Two great new tools to further education in rare books and manuscripts are now available online for all.

The first concerns Books of Hours, and is hosted by Harvard College Library, the joint work of professor of Art Jeffrey Hamburger and librarian of Houghton Library, William Stoneman. It assumes no prior knowledge of this genre, and especially helpfully, reviews the structure of these books, which I admit is something I’m something less than an expert on. Also, which fits in quite well with the next great tool, is a comparison tool based on the structure earlier described, so the student or researcher may see different examples of each from books in the Houghton library.

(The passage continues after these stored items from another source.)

-- ==== Sys2Proof/Laws/Memory.lean ====
section
/-! SUPPORT. The stacked DRAM: a write keeps the canonical form, gives what was written where it was written, and leaves
every other byte alone. -/

namespace Sys2Proof.Machine

/-! ## The entries of a run of bytes -/

theorem Memory.cells_mem (base : Nat) (bytes : List (BitVec 8)) (c : Host.Cell) (h : c ∈ Memory.cells base bytes) :
    base ≤ c.1 ∧ c.1 < base + bytes.length ∧ c.2 ≠ 0 := by
  induction bytes generalizing base with
  | nil => simp [Memory.cells] at h
  | cons b bs ih =>
    simp only [Memory.cells] at h
    split at h
    · have := ih (base + 1) h
      simp only [List.length_cons]
      exact ⟨by omega, by omega, this.2.2⟩
    · rcases List.mem_cons.mp h with rfl | h
      · simp only [List.length_cons]
        exact ⟨Nat.le_refl _, by omega, by assumption⟩
      · have := ih (base + 1) h
        simp only [List.length_cons]
        exact ⟨by omega, by omega, this.2.2⟩

theorem Memory.cells_pairwise (base : Nat) (bytes : List (BitVec 8)) :
    (Memory.cells base bytes).Pairwise (fun x y => x.1 < y.1) := by
  induction bytes generalizing base with
  | nil => simp [Memory.cells]
  | cons b bs ih =>
    simp only [Memory.cells]
    split
    · exact ih (base + 1)
    · refine List.pairwise_cons.mpr ⟨?_, ih (base + 1)⟩
      intro c hc
      have := Memory.cells_mem (base + 1) bs c hc
      show base < c.1
      omega

/-! ## A write keeps the canonical form -/

/-- Every memory operation keeps the canonical form: a write is the only one. -/
theorem Memory.write_wf (m : List Host.Cell) (base : Nat) (bytes : List (BitVec 8)) (h : Memory.wf m) :
    Memory.wf (Memory.write m base bytes) := by
  obtain ⟨hp, hm⟩ := h
  unfold Memory.write
  constructor
  · rw [List.pairwise_append]
    refine ⟨?_, hp.filter _, ?_⟩
    · rw [List.pairwise_append]
      refine ⟨hp.filter _, (Memory.cells_pairwise base bytes).filter _, ?_⟩
      intro x hx y hy
      have h1 := (List.mem_filter.mp hx).2
      have h2 := Memory.cells_mem base bytes y (List.mem_filter.mp hy).1
      simp only [decide_eq_true_eq] at h1
      omega
    · intro x hx y hy
      have h2 := (List.mem_filter.mp hy).2
      simp only [decide_eq_true_eq] at h2
      rcases List.mem_append.mp hx with hx | hx
      · have h1 := (List.mem_filter.mp hx).2
        simp only [decide_eq_true_eq] at h1
        omega
      · have h1 := Memory.cells_mem base bytes x (List.mem_filter.mp hx).1
        omega
  · intro c hc
    rcases List.mem_append.mp hc with hc | hc
    · rcases List.mem_append.mp hc with hc | hc
      · exact hm c (List.mem_filter.mp hc).1
      · have h1 := Memory.cells_mem base bytes c (List.mem_filter.mp hc).1
        have h2 := (List.mem_filter.mp hc).2
        simp only [decide_eq_true_eq] at h2
        exact ⟨h1.2.2, h2⟩
    · exact hm c (List.mem_filter.mp hc).1

/-! ## Reading after a write -/

theorem Memory.find_filter (m : List Host.Cell) (p : Host.Cell → Bool) (a : Nat) (h : ∀ c, c.1 = a → p c = true) :
    (m.filter p).find? (fun c => c.1 == a) = m.find? (fun c => c.1 == a) := by
  induction m with
  | nil => rfl
  | cons c m ih =>
    by_cases hc : c.1 = a
    · simp [h c hc, hc]
    · by_cases hp : p c = true
      · simp [hp, hc, ih]
      · simp [hp, hc, ih]

theorem Memory.find_none (m : List Host.Cell) (a : Nat) (h : ∀ c ∈ m, c.1 ≠ a) :
    m.find? (fun c => c.1 == a) = none := by
  rw [List.find?_eq_none]
  intro c hc
  simpa using h c hc

/-- A write leaves every byte outside its run as it was. -/
theorem Memory.read_write_outside (m : List Host.Cell) (base : Nat) (bytes : List (BitVec 8)) (a : Nat)
    (h : a < base ∨ base + bytes.length ≤ a) :
    Memory.read (Memory.write m base bytes) a = Memory.read m a := by
  have key : (Memory.write m base bytes).find? (fun c => c.1 == a) = m.find? (fun c => c.1 == a) := by
    unfold Memory.write
    rw [List.find?_append, List.find?_append]
    have hmid : ((Memory.cells base bytes).filter (fun c => decide (c.1 < dramBytes))).find? (fun c => c.1 == a)
        = none := by
      apply Memory.find_none
      intro c hc
      have := Memory.cells_mem base bytes c (List.mem_filter.mp hc).1
      omega
    rw [hmid]
    rcases h with h | h
    · rw [Memory.find_filter m _ a (by intro c hc; simpa [hc] using h)]
      have h3 : (m.filter (fun c => decide (base + bytes.length ≤ c.1))).find? (fun c => c.1 == a) = none := by
        apply Memory.find_none
        intro c hc
        have := (List.mem_filter.mp hc).2
        simp only [decide_eq_true_eq] at this
        omega
      rw [h3]
      simp
    · have h1 : (m.filter (fun c => decide (c.1 < base))).find? (fun c => c.1 == a) = none := by
        apply Memory.find_none
        intro c hc
        have := (List.mem_filter.mp hc).2
        simp only [decide_eq_true_eq] at this
        omega
      rw [h1, Memory.find_filter m _ a (by intro c hc; simpa [hc] using h)]
      simp
  unfold Memory.read
  rw [key]

theorem Memory.read_cells (base : Nat) (bytes : List (BitVec 8)) (i : Nat) (h : i < bytes.length) :
    Memory.read (Memory.cells base bytes) (base + i) = bytes[i] := by
  induction bytes generalizing base i with
  | nil => exact absurd h (by simp)
  | cons b bs ih =>
    have hnot : ∀ j, (Memory.cells (base + 1 + j) bs).find? (fun c => c.1 == base) = none := by
      intro j
      apply Memory.find_none
      intro c hc
      have := Memory.cells_mem _ bs c hc
      omega
    cases i with
    | zero =>
      simp only [Memory.cells]
      split
      · next hb => simp [Memory.read, hnot 0, hb]
      · simp [Memory.read]
    | succ i =>
      have ih' := ih (base + 1) i (by simpa using h)
      have hadd : base + (i + 1) = base + 1 + i := by omega
      simp only [Memory.cells]
      split
      · rw [hadd]; simpa using ih'
      · rw [hadd]
        have hne : (base == base + 1 + i) = false := by simp; omega
        simp only [Memory.read] at ih' ⊢
        simpa [List.find?_cons, hne] using ih'

/-- A read inside a write's run gives the byte written there. -/
theorem Memory.read_write_inside (m : List Host.Cell) (base : Nat) (bytes : List (BitVec 8)) (i : Nat)
    (h : i < bytes.length) (hd : base + i < dramBytes) :
    Memory.read (Memory.write m base bytes) (base + i) = bytes[i] := by
  rw [← Memory.read_cells base bytes i h]
  have key : (Memory.write m base bytes).find? (fun c => c.1 == base + i)
      = (Memory.cells base bytes).find? (fun c => c.1 == base + i) := by
    unfold Memory.write
    rw [List.find?_append, List.find?_append]
    have h1 : (m.filter (fun c => decide (c.1 < base))).find? (fun c => c.1 == base + i) = none := by
      apply Memory.find_none
      intro c hc
      have := (List.mem_filter.mp hc).2
      simp only [decide_eq_true_eq] at this
      omega
    have h3 : (m.filter (fun c => decide (base + bytes.length ≤ c.1))).find? (fun c => c.1 == base + i) = none := by
      apply Memory.find_none
      intro c hc
      have := (List.mem_filter.mp hc).2
      simp only [decide_eq_true_eq] at this
      omega
    rw [h1, h3, Memory.find_filter _ _ _ (by intro c hc; simpa [hc] using hd)]
    simp
  unfold Memory.read
  rw [key]

/-! ## The bytes of a line (R40) -/

@[simp] theorem sampleBytes_length (x : Sample) : (sampleBytes x).length = 2 := rfl

@[simp] theorem lineBytes_length (pels : List Pel) : (lineBytes pels).length = 4 * pels.length := by
  induction pels with
  | nil => rfl
  | cons p ps ih =>
    simp only [lineBytes, List.flatMap_cons, List.length_append, List.length_cons, sampleBytes_length] at ih ⊢
    omega

/-- Every line the port writes lies inside the region of its slot (R40). -/
theorem pelAddress_in_region (i : SlotId) (st : Standard) (k : Nat) (h : k < st.lines) :
    i.val * slotBytes ≤ pelAddress i st.width k 0 ∧
    pelAddress i st.width k 0 + 4 * st.width ≤ (i.val + 1) * slotBytes := by
  unfold pelAddress slotBytes
  cases st <;> simp only [Standard.lines, Standard.width, Standard.family, Family.width] at h ⊢ <;> omega

end Sys2Proof.Machine
end

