/-- A refused REFERENCE_SET leaves the state as it was; its reply carries the Reference Unit all the same (R9). -/
theorem referenceSet_refused (args : List Word) (s : State) (h : (referenceSet args s).2.status ≠ .ok) :
    (referenceSet args s).1 = s := by
  have hsame : ((s.reference.setMode (bits (arg args 1) 0 8)).1) = s.reference := by
    change (s.reference.setMode (bits (arg args 1) 0 8)).2 ≠ .ok at h
    unfold Reference.setMode at h ⊢
    split
    · rfl
    · split
      · rfl
      · split
        · rfl
        · next hr hm ha => simp [hr, hm, ha] at h
  show s.setReference (s.reference.setMode (bits (arg args 1) 0 8)).1 = s
  rw [hsame]
  unfold State.setReference
  rw [if_pos rfl]

/-- What O5 says of a due command. -/
def AnswersDue (ins : Instr) (s : State) (c : Command) : Prop :=
  ∃ t d r, exec ins s = .next t ∧ Taken s t d c r ∧
    (r.status ≠ .ok → t = { s with cu := t.cu, device := t.device } ∧ d = s.device) ∧
    (r.status ≠ .ok → c.kind ≠ .referenceSet → r.payload = []) ∧ (c.kind = .referenceSet → r.payload.length = 1)

theorem Answers.due {ins : Instr} (k : CmdKind) (effect : List Word → State → State × Reply) {s : State} {c : Command}
    (h : Answers s (effect c.args s)) (hexec : exec ins s = .next (take k effect s)) (hdue : s.dueCommand = some c)
    (hkind : c.kind = k) (hk : k ≠ .referenceSet) : AnswersDue ins s c := by
  obtain ⟨t, ht, hstate, htaken⟩ := take_spec_changed k effect s _ c _ hexec hdue hkind rfl h.cu
  refine ⟨t, _, _, ht, htaken, fun hne => ?_, fun hne _ => h.payload hne, fun hr => absurd (hkind.symm.trans hr) hk⟩
  rw [h.state hne] at hstate ⊢
  exact ⟨hstate, rfl⟩

/-- Settles O5: each kind's effect answers (`Answers`), REFERENCE_SET's by `referenceSet_refused`. -/
theorem refusedCommandsChangeNothing : Obligations.RefusedCommandsChangeNothing := by
  intro s c tick hdue
  show AnswersDue (ringInstr tick c.kind) s c
  cases hkind : c.kind
  case routeOpen => exact (tryOpen_answers _ s).due .routeOpen routeOpen rfl hdue hkind (by decide)
  case routeAlter => exact (routeAlter_answers c.args s).due .routeAlter routeAlter rfl hdue hkind (by decide)
  case routeClose => exact (routeClose_answers c.args s).due .routeClose routeClose rfl hdue hkind (by decide)
  case routeRead => exact (routeRead_answers c.args s).due .routeRead routeRead rfl hdue hkind (by decide)
  case routeHold => exact (routeHold_answers c.args s).due .routeHold routeHold rfl hdue hkind (by decide)
  case routeRelease => exact (routeRelease_answers c.args s).due .routeRelease routeRelease rfl hdue hkind (by decide)
  case routeTrim => exact (routeTrim_answers c.args s).due .routeTrim routeTrim rfl hdue hkind (by decide)
  case presetOpen => exact (presetOpen_answers c.args s).due .presetOpen presetOpen rfl hdue hkind (by decide)
  case feedSet => exact (feedSet_answers c.args s).due .feedSet feedSet rfl hdue hkind (by decide)
  case feedRead => exact (feedRead_answers c.args s).due .feedRead feedRead rfl hdue hkind (by decide)
  case trackSet => exact (trackSet_answers c.args s).due .trackSet trackSet rfl hdue hkind (by decide)
  case profileWrite => exact (profileWrite_answers c.args s).due .profileWrite profileWrite rfl hdue hkind (by decide)
  case profileRead => exact (profileRead_answers c.args s).due .profileRead profileRead rfl hdue hkind (by decide)
  case timelineSet =>
    exact (timelineSet_answers tick c.args s).due .timelineSet (timelineSet tick) rfl hdue hkind (by decide)
  case timelineRead => exact (timelineRead_answers c.args s).due .timelineRead timelineRead rfl hdue hkind (by decide)
  case portSet => exact (portSet_answers c.args s).due .portSet portSet rfl hdue hkind (by decide)
  case portMute => exact (portMute_answers c.args s).due .portMute portMute rfl hdue hkind (by decide)
  case monitorSet => exact (monitorSet_answers c.args s).due .monitorSet monitorSet rfl hdue hkind (by decide)
  case checkSet => exact (checkSet_answers c.args s).due .checkSet checkSet rfl hdue hkind (by decide)
  case eventsTake => exact (eventsTake_answers c.args s).due .eventsTake eventsTake rfl hdue hkind (by decide)
  case notifySet => exact (notifySet_answers c.args s).due .notifySet notifySet rfl hdue hkind (by decide)
  case deviceRead => exact (Answers.ok _ rfl).due .deviceRead deviceRead rfl hdue hkind (by decide)
  case referenceSet =>
    obtain ⟨t, hexec, hstate, htaken⟩ := take_spec_changed .referenceSet referenceSet s _ c _ (exec_referenceSet s) hdue
      hkind rfl rfl
    refine ⟨t, _, _, hexec, htaken, fun hne => ?_, fun _ hk => absurd hkind hk, fun _ => rfl⟩
    have hsame : s.setReference (s.reference.setMode (bits (arg c.args 1) 0 8)).1 = s :=
      referenceSet_refused c.args s hne
    rw [hsame] at hstate ⊢
    exact ⟨hstate, rfl⟩

/-! ## Stale handles (R56) -/

theorem State.handleValid_of_stale (s : State) (h : Nat) (i : RouteId) (hi : i.val = h % 16)
    (hstale : (s.route i).state = .free ∨ (s.route i).state = .closing ∨ (s.route i).generation.val ≠ h / 16) :
    s.handleValid h = false := by
  have hindex : handleIndex h = i := Fin.ext hi.symm
  unfold State.handleValid
  rw [hindex]
  rcases hstale with h | h | h
  · rw [h]
    rfl
  · rw [h]
    rfl
  · rw [decide_eq_false h, Bool.and_false]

Similarly, comparison lies at the heart of the educational value of the Shakespeare Quartos Archive, a project supported by NEH and the UK Joint Information Systems Committee (JISC). It will one day feature all the quarto editions printed before 1642, but currently features only Hamlet. Even with this one play, one can see the amazing pedagogical and scholarly use. Opening, say, the 1603 British Library copy and comparing it with one Folger Library copy from 1611 in the main archive screen, is easy and revealing from the start. Bernardo and Francisco are absent as named characters in the first, though someone has helpfully inked in “now called Bernardo & Francisco,” which is evident in the 1611 copy, where they are introduced as “Enter Bernardo and Francisco, two Centinels.” What a wonderful tool for teaching bibliography and editing to graduate and undergraduate students of literature.